Творчество Е. В. Гришковца как яркого автора современного мейнстрима, не смотря на внешнюю простоту и доступность изложения, содержит в себе глубокое художественное осознание действительности, что позволяет отметить сопричастность писателя к экзистенциальной традиции русской литературы и философии XX века. Изучение этого вопроса способствует выявлению системы ценностных доминант в современном литературном процессе на примере художественного произведения одного автора как представителя типа художественного сознания начала эпохи.

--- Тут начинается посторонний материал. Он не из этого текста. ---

-- ==== Sys2Proof/Machine/RowColumn.lean ====
section
/-! DEFINITION. Unit U3, the row and column transforms: SHR.F, SHR.I, MIXC.F, MIXC.I
(`42_row_column.md`). Each is a function of the old State, so the in-place hazard of R139 and R284
cannot arise. -/

namespace Sys2Proof.Machine

/-- The column a row's byte of column `c` comes from: row `r` turns left by `r` forward and right
by `r` inverse (R135). -/
def shiftSource : Direction → (r c : Nat) → Nat
  | .forward, r, c => (c + r) % 4
  | .inverse, r, c => (c + 4 - r) % 4

theorem shiftSource_lt (d : Direction) (r c : Nat) : shiftSource d r c < 4 := by
  cases d <;> exact Nat.mod_lt _ (by decide)

/-- `ShiftRows(direction, state)`: s'[r,c] = s[r, shiftSource], with s[r,c] = ST[r + 4c] (R135). -/
@[irreducible] def shiftRows (d : Direction) (x : Block) : Block :=
  Vector.ofFn fun i =>
    x[i.val % 4 + 4 * shiftSource d (i.val % 4) (i.val / 4)]'(by
      have h := shiftSource_lt d (i.val % 4) (i.val / 4)
      omega)

/-- The matrix MF, row by row (R138). -/
def mixForward : Vector Word4 4 :=
  #v[#v[0x02, 0x03, 0x01, 0x01], #v[0x01, 0x02, 0x03, 0x01],
     #v[0x01, 0x01, 0x02, 0x03], #v[0x03, 0x01, 0x01, 0x02]]

/-- The matrix MI, row by row (R138). -/
def mixInverse : Vector Word4 4 :=
  #v[#v[0x0e, 0x0b, 0x0d, 0x09], #v[0x09, 0x0e, 0x0b, 0x0d],
     #v[0x0d, 0x09, 0x0e, 0x0b], #v[0x0b, 0x0d, 0x09, 0x0e]]

/-- The matrix of a direction (R137). -/
def mixMatrix : Direction → Vector Word4 4
  | .forward => mixForward
  | .inverse => mixInverse

/-- Column `c` of the State, its byte `k` being row `k` (R13). -/
def column (x : Block) (c : Fin 4) : Word4 := Vector.ofFn fun k => x[4 * c.val + k.val]

/-- The new column: the matrix product over GF(2^8), sums being exclusive-or (R137). -/
def mixColumn (m : Vector Word4 4) (v : Word4) : Word4 :=
  Vector.ofFn fun r =>
    multiply m[r][0] v[0] ^^^ multiply m[r][1] v[1] ^^^ multiply m[r][2] v[2]
      ^^^ multiply m[r][3] v[3]

/-- `MixColumns(direction, state)`: the four columns, each on its own (R137). -/
@[irreducible] def mixColumns (d : Direction) (x : Block) : Block :=
  Vector.ofFn fun i => (mixColumn (mixMatrix d) (column x ⟨i.val / 4, by omega⟩))[i.val % 4]

/-- The effect of SHR: ST <- ShiftRows(direction, ST). -/
def shiftSt (d : Direction) (s : State) : State := succeed { s with st := shiftRows d s.st }

/-- The effect of MIXC: ST <- MixColumns(direction, ST); the multiplier's working copies are 0
again at the end (R38). -/
def mixSt (d : Direction) (s : State) : State :=
  clearHidden (succeed { s with st := mixColumns d s.st })

/-- SHR.F (R141). -/
def execShrF (s : State) : Host.Outcome State Fault Refusal := .next (shiftSt .forward s)

/-- SHR.I (R142). -/
def execShrI (s : State) : Host.Outcome State Fault Refusal := .next (shiftSt .inverse s)

/-- MIXC.F (R143). -/
def execMixcF (s : State) : Host.Outcome State Fault Refusal := .next (mixSt .forward s)

/-- MIXC.I (R144). -/
def execMixcI (s : State) : Host.Outcome State Fault Refusal := .next (mixSt .inverse s)

end Sys2Proof.Machine
end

В. В. Заманская определяет данную категорию как «естественную и объективную для творческой индивидуальности сферу существования» [5, 14]. Творческая индивидуальность автора формируется в общей парадигме литературного процесса данного временного периода и единовременно оказывает влияние на определение типа художественного сознания эпохи. Таким образом, данные категории являются взаимосвязанными и обуславливают друг друга. При этом особый научный интерес представляет исследование художественного мышления автора, типичные для него образы мира и героя, которые в рамках художественного сознания эпохи определяются степенью творческой индивидуальности и мастерства писателя. «Влитературной парадигме родилась целая система культурологических метафор, в той или иной степени проецирующих особую бытийную аксиосферу, означенную попыткой решить извечную проблему ценностных ориентиров «жизни» и «смерти» [3, с. 6]. Для произведений Е. В. Гришковца является типичными осмысление этих категорий, имеющих особую значимость в традиции философии экзистенциализма: жизнь и смерть, быт человека и его собственное осмысление своего существования (роман «Асфальт», сборник «Следы на мне», сборник «Боль», драматургия).
В отличие от рационализма в экзистенциальном мышлении человек представляется как переживающий субъект, трагический в своем взаимоотношении с миром, но имеющий возможность свободного выбора и последующей ответственности. В противовес безличному и отвлечённому научному мышлению экзистенциальная философия связывает человека с его внутренней духовной жизнью: «Ошибочно думать, что эмоция субъективна, а мышление объективно. Ошибочно думать, что познающий лишь через интеллект соприкасается с бытием, через эмоцию же остается в своем субъективном мире» [2, 235]. Герои Е. В. Гришковца осваивают мир, осмысляют свое существование через эмоциональные переживания самых обыденных бытовых ситуаций. Это сближает его с массовым читателем и делает общепонятными и доступными к пониманию сложные экзистенциальные установки и ориентиры мировоззрения автора: «и, не чувствуя в этой газете никакого предостережения или намека на совсем другую жизнь, которая будет состоять из того, что тревожит, терзает, и из того, что можно потерять, я бежал вверх по лестнице… и, не в силах сдержать радости, кричал: «Деда, газеты принесли!» [4, с. 191].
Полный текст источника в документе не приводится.